After your analysis, provide your final assessment in JSON:
{
  "discriminating_features": ["2-3 features that distinguish between options"],
  "reasoning": "brief explanation why this is the best answer",
  "confirming_evidence": ["1-3 specific facts that would confirm this answer"],
  "best_guess": "A/B/C/D",
  "best_guess_text": "copy the chosen option text verbatim"
}
"""

# Stage 2: Query Rewriter
query_rewrite_prompt = """
Generate 3 highly targeted search queries to find evidence for this question.

Question: {question}
Best Guess Answer: {best_guess_text}
Reasoning: {reasoning}
Evidence Needed: {confirming_evidence}
Key Features: {discriminating_features}

Generate 3 SPECIFIC queries:
Query 1: Find evidence SUPPORTING {best_guess_text} - focus on the main reasoning
Query 2: Find DISTINGUISHING criteria between the top candidate answers
Query 3: Find specific KEY FEATURES or facts

Format:
Query 1: [query]
Query 2: [query]
Query 3: [query]
"""

# Stage 3: Retrieve & Fuse
def hcqr_retrieve(question, options, retriever, top_k=5):
    # Step 1: Generate hypothesis
    hypothesis = llm(hypothesis_prompt.format(
        question=question, options=options
    ))
    
    # Step 2: Generate 3 queries
    queries = llm(query_rewrite_prompt.format(
        question=question,
        best_guess_text=hypothesis['best_guess_text'],
        reasoning=hypothesis['reasoning'],
        confirming_evidence=hypothesis['confirming_evidence'],
        discriminating_features=hypothesis['discriminating_features']
    ))
    
    # Step 3: Retrieve & deduplicate (hypothesis NOT passed to generator)
    all_docs = []
    for q in [queries.q1, queries.q2, queries.q3]:
        docs = retriever.search(q, top_k=top_k)
        all_docs.extend(docs)
    
    # Deduplicate and limit to budget
    unique_docs = deduplicate(all_docs)[:15]
    return unique_docs  # 가설은 포함하지 않고 문서만 반환

Terminology

RAGLLM이 모르는 정보를 외부 문서에서 검색해서 답변에 활용하는 방식. 오픈북 시험처럼 책을 찾아보면서 답하는 것과 비슷.

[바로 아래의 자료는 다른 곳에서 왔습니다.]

-- ==== Sys2Proof/Tests/Slice0.lean ====
section
/-! SUPPORT. Tests on small states, each expected value taken from spec/ (95_test_vectors.md unless said) or worked out by hand
from its rules, and a witness for the hypotheses of every statement. -/

namespace Sys2Proof.Tests

open Sys2Proof Sys2Proof.Machine

/-! ## Helpers -/

def block (w1 w2 w3 w4 w5 w6 : Word) : CommandBlock :=
  blockOfWords { w1 := w1, w2 := w2, w3 := w3, w4 := w4, w5 := w5, w6 := w6 }

/-- What a next state shows. -/
def shows {α : Type} (o : Host.Outcome State Fault Refusal) (f : State → α) : Option α :=
  match o with
  | .next t => some (f t)
  | .fault _ => none
  | .refused _ => none

def completes (o : Host.Outcome State Fault Refusal) : Bool := (shows o fun _ => ()).isSome

def stopsWith (o : Host.Outcome State Fault Refusal) : Option Refusal :=
  match o with
  | .refused r => some r
  | .next _ => none
  | .fault _ => none

theorem completes_next {o : Host.Outcome State Fault Refusal} (h : completes o = true) : ∃ t, o = .next t := by
  cases o with
  | next t => exact ⟨t, rfl⟩
  | fault f => cases h
  | refused r => cases h

theorem stopsWith_refused {o : Host.Outcome State Fault Refusal} {r : Refusal} (h : stopsWith o = some r) :
    o = .refused r := by
  cases o with
  | next t => cases h
  | fault f => cases f
  | refused q =>
    cases h
    rfl

/-- A store of the reference kind with this content. -/
def store (data : List Byte) : BackingStore :=
  { data := data, pos := 0, seekPlan := [], readPlan := [], writePlan := [] }

/-- The header of `G2` and its first eight payload bytes. -/
def g2Start : List Byte :=
  [0x00, 0x00, 0x00, 0x03, 0x00, 0x00, 0x00, 0x02, 0x00, 0x00, 0x00, 0x03, 0x00, 0x00, 0x00, 0x80,
   0x03, 0x0A, 0x11, 0x18, 0x1F, 0x26, 0x2D, 0x34]

/-- A unit with the geometry of `G2`, safe and writable. -/
def g2 : DiskUnit :=
  { backingStore := some (store g2Start), writeProtected := false, unsafeFlag := false, cylinders := 3, heads := 2,
    sectorsPerTrack := 3, bytesPerSector := 128 }

/-- A small drive: 2 cylinders, 1 head, 2 sectors of 4 bytes, and content up to the last sector of cylinder 2. -/
def small : DiskUnit :=
  { backingStore := some (store
      ([0x00, 0x00, 0x00, 0x02, 0x00, 0x00, 0x00, 0x01, 0x00, 0x00, 0x00, 0x02, 0x00, 0x00, 0x00, 0x04] ++
        (List.range 24).map fun i => BitVec.ofNat 8 (0x30 + i))),
    writeProtected := false, unsafeFlag := false, cylinders := 2, heads := 1, sectorsPerTrack := 2,
    bytesPerSector := 4 }

/-- Reset with a drive as unit 0: `w0 = 0080`, as after its attach. -/
def bench (u : DiskUnit) : State :=
  { State.reset with
    regs := { Regs.reset with w0 := 0x0080 }
    units := { Units.reset with u0 := u }
    trace := [] }

def w0w7 (t : State) : Word × Word := (t.regs.w0, t.regs.w7)

def dataOf (t : State) (k : UnitId) : List Byte := ((t.unit k).backingStore.map BackingStore.data).getD []

/-! ## Well-formed terms: an ill-formed one for each check -/

theorem test_wf_regrd : (Instr.regrd 7).wellFormed = true ∧ (Instr.regrd 8).wellFormed = false := by decide
theorem test_wf_regwr : (Instr.regwr 7 0 0).wellFormed = true ∧ (Instr.regwr 8 0 0).wellFormed = false := by decide
theorem test_wf_attach : (Instr.attach 3 (store []) true).wellFormed = true ∧
    (Instr.attach 4 (store []) true).wellFormed = false := by decide
theorem test_wf_detach : (Instr.detach 3).wellFormed = true ∧ (Instr.detach 4).wellFormed = false := by decide

/-! ## Decoding: words written out from 30_encoding.md R60 and R63

`w1 = EXT(2) STROBE(2) TI(1) CMD(3) OFFSET(2) HEAD(6)`, `w2 = RECORD_COUNT(8) SECTOR(8)`,
`w6 = 15:12(4) SEL(4) 7:5(3) DMA_HI(5)`. -/

theorem test_decode_streg : decodeBlock
    { w1 := 0b10_01_0_000_11_000001, w2 := 0x0102, w3 := 3, w4 := 4, w5 := 5, w6 := 0b1010_1000_110_00001 } =
      .streg
        { ext := 2, strobe := 1, ti := false, offset := 3, head := 1, recordCount := 1, sector := 2, cylinder := 3,
          count := 4, dmaLo := 5, selHigh := 10, sel := 8, dmaSpare := 6, dmaHi := 1 } := by decide
theorem test_decode_wrfmt : decodeBlock
    { w1 := 0b00_00_0_001_00_000010, w2 := 0, w3 := 0x0102, w4 := 0, w5 := 0, w6 := 0b0000_0100_000_00000 } =
      .wrfmt
        { ext := 0, strobe := 0, ti := false, offset := 0, head := 2, recordCount := 0, sector := 0,
          cylinder := 0x0102, count := 0, dmaLo := 0, selHigh := 0, sel := 4, dmaSpare := 0, dmaHi := 0 } := by decide
theorem test_decode_rddata : decodeBlock
    { w1 := 0b00_00_1_010_00_000100, w2 := 0xFF80, w3 := 1, w4 := 0x8000, w5 := 1, w6 := 0b0000_0010_000_10000 } =
      .rddata
        { ext := 0, strobe := 0, ti := true, offset := 0, head := 4, recordCount := 0xFF, sector := 0x80,
          cylinder := 1, count := 0x8000, dmaLo := 1, selHigh := 0, sel := 2, dmaSpare := 0, dmaHi := 16 } := by decide
theorem test_decode_wrdata : decodeBlock
    { w1 := 0b00_00_0_011_00_001000, w2 := 1, w3 := 0x8000, w4 := 1, w5 := 0x8000, w6 := 0b0000_0001_000_00010 } =
      .wrdata
        { ext := 0, strobe := 0, ti := false, offset := 0, head := 8, recordCount := 0, sector := 1,
          cylinder := 0x8000, count := 1, dmaLo := 0x8000, selHigh := 0, sel := 1, dmaSpare := 0, dmaHi := 2 } := by
  decide
theorem test_decode_ufread : decodeBlock
    { w1 := 0b01_00_1_100_00_010000, w2 := 0x0180, w3 := 0, w4 := 6, w5 := 0, w6 := 0b1000_0000_001_00100 } =
      .ufread
        { ext := 1, strobe := 0, ti := true, offset := 0, head := 16, recordCount := 1, sector := 0x80,
          cylinder := 0, count := 6, dmaLo := 0, selHigh := 8, sel := 0, dmaSpare := 1, dmaHi := 4 } := by decide
theorem test_decode_ufwrite : decodeBlock
    { w1 := 0b00_10_0_101_01_100000, w2 := 0, w3 := 0, w4 := 0, w5 := 0, w6 := 0b0001_0000_100_01000 } =
      .ufwrite
        { ext := 0, strobe := 2, ti := false, offset := 1, head := 32, recordCount := 0, sector := 0,
          cylinder := 0, count := 0, dmaLo := 0, selHigh := 1, sel := 0, dmaSpare := 4, dmaHi := 8 } := by decide
theorem test_decode_seek : decodeBlock
    { w1 := 0b11_00_0_110_10_000000, w2 := 0x8000, w3 := 0xFFFF, w4 := 0, w5 := 0, w6 := 0 } =
      .seek
        { ext := 3, strobe := 0, ti := false, offset := 2, head := 0, recordCount := 0x80, sector := 0,
          cylinder := 0xFFFF, count := 0, dmaLo := 0, selHigh := 0, sel := 0, dmaSpare := 0, dmaHi := 0 } := by decide
theorem test_decode_restore : decodeBlock
    { w1 := 0b00_11_0_111_00_111111, w2 := 0, w3 := 0, w4 := 0, w5 := 0, w6 := 0b0000_1111_000_00000 } =
      .restore
        { ext := 0, strobe := 3, ti := false, offset := 0, head := 63, recordCount := 0, sector := 0,
          cylinder := 0, count := 0, dmaLo := 0, selHigh := 0, sel := 15, dmaSpare := 0, dmaHi := 0 } := by decide

/-- The bundles of spec/opcode_table.json: REGRD `iii`, REGWR `lliiivvvvvvvvvvvvvvvv`. -/
theorem test_decode_regrd : decode [0b00000_101] = .ok (.regrd 5) := by decide
theorem test_decode_regwr : decode [0b000_10_011, 0xAB, 0xCD] = .ok (.regwr 3 0xABCD 2) := by decide
theorem test_decode_refuses : decode [0b00001_101] = .error .regrdBundleTooWide ∧
    decode [0b001_10_011, 0xAB, 0xCD] = .error .regwrBundleTooWide ∧
    decode [] = .error (.noFormOfLength 0) ∧ decode [0, 0] = .error (.noFormOfLength 2) := by decide

/-- The host's probe: each command word decodes to its row and runs as the first step after reset. -/
theorem test_table_words : ([0x0000, 0x0100, 0x0200, 0x0300, 0x0400, 0x0500, 0x0600, 0x0700].map fun w =>
      ((decodeTableWord 16 w).map encode == some (encode (commandOfField (BitVec.ofNat 3 (w / 256))
        (blockOfWords (tableBlock w)))), shows (step (State.reset.withFetchWord 16 w)) w0w7)) =
    [(true, some (0x0000, 0xA100)), (true, some (0x0000, 0xA100)), (true, some (0x0000, 0xA100)),
     (true, some (0x0000, 0xA100)), (true, some (0x0000, 0xA100)), (true, some (0x0000, 0xA100)),
     (true, some (0x0000, 0xC000)), (true, some (0x0000, 0xA100))] := by decide

/-! ## One step of each instruction -/

/-- V-STR-5, on a unit still unsafe. -/
theorem test_streg_words : shows (exec (.streg (block 0x0000 0 0 6 0x1000 0x0800))
      (bench { g2 with unsafeFlag := true })) (fun t => (dmaWrites t.trace, w0w7 t, (t.unit 0).unsafeFlag)) =
    some ([(0x001000, 0x00C0), (0x001002, 0x0300), (0x001004, 0x1003)], (0x0080, 0xC000), false) := by decide

/-- V-STR-11: the words are truncated to 16 bits. -/
theorem test_streg_truncates : shows (exec (.streg (block 0x0000 0 0 6 0x1000 0x0800))
      (bench { g2 with cylinders := 0x12345, heads := 40, sectorsPerTrack := 300, bytesPerSector := 512 }))
      (fun t => dmaWrites t.trace) =
    some [(0x001000, 0x2C00), (0x001002, 0x2C00), (0x001004, 0x6345)] := by decide

/-- V-UFR-9: an odd address is rounded down and the window wraps. -/
theorem test_ufread_wraps : shows (exec (.ufread (block 0x0401 2 1 6 0xFFFF 0x081F)) (bench g2))
      (fun t => (dmaWrites t.trace, w0w7 t)) =
    some ([(0x1FFFFE, 0x0801), (0x000000, 0x0102), (0x000002, 0x0040)], (0x0080, 0xC000)) := by decide

/-- V-UFR-6: a count of 2 with and without `UFR_COUNT_BOUNDED`. -/
theorem test_ufread_count : [true, false].map (fun bounded =>
      shows (exec (.ufread (block 0x0401 2 1 2 0x3000 0x0800))
        { bench g2 with cfg := { lastUnit := 3, ufrCountBounded := bounded } }) fun t => (dmaWrites t.trace).length) =
    [some 1, some 3] := by decide

/-- V-EX-2 (the trigger word 0x1000 has set `INT_ENABLE`): error interrupt. -/
theorem test_ufwrite_unsupported : shows (exec (.ufwrite (block 0x0500 0 0 0 0 0))
      { State.reset with regs := { Regs.reset with w1 := 0x0500, w7 := 0x1000 } })
      (fun t => (w0w7 t, t.intLevel)) = some ((0x0000, 0xB100), true) := by decide

/-- V-RW-21: an old low byte of `w7` survives, the status byte is cleared at entry. -/
theorem test_seek_entry : shows (exec (.seek (block 0x0600 0 0 0 0 0x0800))
      { State.reset with regs := { Regs.reset with w0 := 0xC000, w7 := 0x0001 } }) w0w7 =
    some (0x0000, 0xC001) := by decide

/-- V-RS-1: the flag is cleared and the store stands at 16. -/
theorem test_restore_home : shows (exec (.restore (block 0x0700 0 0 0 0 0x0800))
      (bench { g2 with unsafeFlag := true }))
      (fun t => (w0w7 t, (t.unit 0).unsafeFlag, (t.unit 0).backingStore.map BackingStore.pos)) =
    some ((0x0080, 0xC000), false, some 16) := by decide

/-- V-RS-6: a reposition that fails. -/
theorem test_restore_fails : shows (exec (.restore (block 0x0700 0 0 0 0 0x0800))
      (bench { g2 with unsafeFlag := true, backingStore := some { store g2Start with seekPlan := [.failed 9] } }))
      (fun t => (w0w7 t, (t.unit 0).unsafeFlag)) = some ((0x1180, 0xA001), false) := by decide

/-- R118 by hand on the small drive: cylinder 2 (`= C`) is positions 16 + 2 * 8 = 32 to 39. -/
theorem test_wrfmt_track : shows (exec (.wrfmt (block 0x0100 0x77 2 0x1234 0 0x0800)) (bench small))
      (fun t => (w0w7 t, ((dataOf t 0).drop 30).take 10)) =
    some ((0x0080, 0xC000), [0x3E, 0x3F, 0, 0, 0, 0, 0, 0, 0, 0]) := by decide

/-- V-WF-12 in small: the second sector's write is accepted only in part. -/
theorem test_wrfmt_short : shows (exec (.wrfmt (block 0x0100 0 0 0 0 0x0800))
      (bench { small with backingStore := small.backingStore.map fun st =>
        { st with writePlan := [{ accepted := 4, tail := [] }, { accepted := 3, tail := [] }] } }))
      (fun t => (w0w7 t, ((dataOf t 0).drop 16).take 8)) =
    some ((0xC080, 0xA001), [0, 0, 0, 0, 0, 0, 0, 0x37]) := by decide

/-- V-RD-11: across the top of the window. -/
theorem test_rddata_wraps : shows (exec (.rddata (block 0x0200 0 0 8 0xFFFC 0x081F)) (bench g2))
      (fun t => (dmaWrites t.trace, w0w7 t, (t.unit 0).backingStore.map BackingStore.pos)) =
    some ([(0x1FFFFC, 0x030A), (0x1FFFFE, 0x1118), (0x000000, 0x1F26), (0x000002, 0x2D34)], (0x0080, 0xC000),
      some 24) := by decide

/-- V-RD-10: cylinder 3 (`= C`) passes the validator and the store has nothing there. -/
theorem test_rddata_short : shows (exec (.rddata (block 0x0200 0 3 4 0 0x0800)) (bench g2))
      (fun t => (dmaWrites t.trace, w0w7 t)) = some ([], (0x0080, 0xA004)) := by decide

/-- R120 by hand on the small drive: sector (0,0,1) is positions 20 to 23; two bytes and zero padding; TI is ignored. -/
theorem test_wrdata_pads : shows (exec (.wrdata (block 0x0B00 1 0 2 0x0400 0x0800))
      { bench small with mem := [(0x0400, 0xA0), (0x0401, 0x07)] })
      (fun t => (dmaReads t.trace, w0w7 t, ((dataOf t 0).drop 19).take 6)) =
    some ([0x000400], (0x0080, 0xC000), [0x33, 0xA0, 0x07, 0, 0, 0x38]) := by decide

working hypothesis최종 답이 아닌 '일단 이게 답일 것 같다'는 임시 가설. 검색 방향을 잡기 위한 나침반 역할을 하며, 나중에 검색된 증거에 따라 바뀔 수 있음.

Decision-Useful Rate (DUR)검색된 문서가 실제로 정답 선택에 도움이 됐는지 측정하는 지표. 단순히 주제가 관련있냐가 아니라 '이 문서가 A vs B 선택에 실제로 기여했냐'를 봄.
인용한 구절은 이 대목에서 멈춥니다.